NALC: OPM valuation of the USPS FERS pension fund surplus is wrong
Nov. 15, 2012 — OPM’s decision is misleading on two counts. The current near-record low interest rates produce a misleading figure that is likely to change; beyond that, OPM’s use of generic assumptions on wages and mortality (as opposed to ones applicable to postal employees) badly skews the results. Simply using accurate data going in would produce a surplus figure of more than $15 billion.
The OPM decision to reduce the discount rate used in its 2011 valuation of the postal FERS account in the Civil Service Retirement and Disability Fund is not surprising. Interest rates have been declining and are near record lows. When interest rates rise as the economy strengthens, the discount rate will increase again and the postal surplus will once again rise sharply.
It should be noted, however, that the OPM’s method for valuing the postal FERS account fails to use USPS-specific assumptions on postal wages and postal employee mortality. It therefore fundamentally underestimates the postal surplus in FERS. This was the finding of a recent report from USPS Office of Inspector General titled Causes of the Postal Service FERS Surplus (Report Number: RARC-WP-13-001, October 12, 2012) prepared by The Hay Group. It estimated the 2010 postal surplus at $24 billion, far greater than the $10.9 billion surplus reported. That 2010 estimate used a higher discount rate (5.75 percent) than the 2011 estimate (5.25 percent).
The OPM continues to underestimate the postal FERS surplus because it uses a single set of economic and demographic assumptions based on all federal employees to value the postal FERS account. However, the Postal Service’s workforce is different than the rest of the federal workforce. Its employees are a distinct group with markedly different demographic and mortality characteristics. Historically, salary increases over a career in the Postal Service have lagged those experienced by other career federal employees. Postal employees tend to remain in blue collar jobs their entire careers and do not receive regular promotions that increase their pensionable pay; they typically reach their maximum pay after 12 years. By contrast, white collar federal employees tend to begin in the lower grades of the various federal pay systems and move up the pay scales throughout their careers. In addition, average life expectancy among mainly blue collar postal employees is less than it is for mainly white collar federal employees. A fair valuation of the postal sub-accounts requires the use of USPS-specific assumptions.

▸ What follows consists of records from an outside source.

-- ==== Sys2Proof/Machine/Chain.lean ====
section
/-! DEFINITION. The commands of the chain master and the pack (R384-R417, R570). -/

namespace Sys2Proof.Machine

/-! ### Sweeps (R393-R397) -/

/-- The source that CHAIN_STATUS reports. -/
def sourceCode : SweepSource → Nat
  | .table => 0
  | .late => 0
  | .free => 1
  | .backstop => 2

/-- The master reads the ring: on, enumerated, the units awake. -/
def State.chainUp (s : State) : Bool :=
  s.on F.CHAIN_CFG_EN && decide (1 ≤ s.rd F.CHAIN_STATUS_RING) && decide (s.rd F.CHAIN_STATUS_RING ≤ 3) && !s.chain.asleep

/-- A source places instants in the present lock state, and during an insertion only the free timer does (R394, R395). -/
def State.sourceOk (s : State) (src : SweepSource) : Bool :=
  let insertion := s.chain.inserting && decide (2 ≤ s.packState)
  let locked := s.locked
  match src with
  | .free => insertion || !locked
  | _ => !insertion && locked

/-- The last instant announced. -/
def State.instantLast (s : State) : Option Nat :=
  match s.chain.sweep with | some w => some w.instant | none => s.chain.lastInstant

/-- A table instant that R48 rejects: a ninth in the step, or one less than 5 ms after the last. -/
def State.instantBad (s : State) (src : SweepSource) (instant : Nat) : Bool :=
  (src == .table || src == .late) && (decide (8 ≤ s.rd F.CHAIN_SWEEP_IN_STEP)
    || (match s.instantLast with | some t => decide (instant < t + 1250000) | none => false))

/-- Ticks from the present phase to an angle ahead, by the period in use. -/
def State.ticksToAngle (s : State) (n : Nat) : Nat :=
  (F.PHEV_ANGLE_ANGLE.get (s.evtAngle n) - s.angle) * s.period / 2 ^ 32

/-- A SWEEP entry of this step that is ahead, not yet served, within some ticks: the first by angle, then by index. -/
def State.sweepAhead (s : State) (ticks : Nat) : Option Nat :=
  let l := s.evtUnpassed.filter (fun n => F.PHEV_ACT_ACTION.get (s.evtAct n) == 7 && s.evtFires n
    && !s.chain.swept.contains n && decide (s.ticksToAngle n ≤ ticks))
  (l.foldl (fun l n => s.evtInsert n l) []).head?

/-- What asks for a SAMPLE now: of the table an entry at most 200 µs ahead or a firing that waits, of a mark a firing that
waits, the free timer at its own times, a backstop GAP_MS after the last instant unless an entry's instant follows within
5 ms (R394, R395). -/
def State.sweepDue (s : State) (src : SweepSource) : Bool :=
  match src with
  | .table => (s.sweepAhead 50000).isSome || decide (0 < s.chain.sweepAsks)
  | .late => decide (0 < s.chain.sweepAsks)
  | .free => true
  | .backstop => (match s.instantLast with
      | some t => decide (t + s.rd F.CHAIN_CFG_GAP_MS * 250000 ≤ s.now + 50000)
      | none => true) && (s.sweepAhead 1300000).isNone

According to NALC’s actuarial experts, the 2011 surplus would be $15-$16 billion using the lower discount rate and economic/mortality assumptions based on postal employees’ actual demographics and wage history. In other words, if calculated properly, the actual surplus would be significantly larger than previously thought, even with a lower discount rate. NALC has called on the OPM to adopt the more accurate method recommended by the OIG report.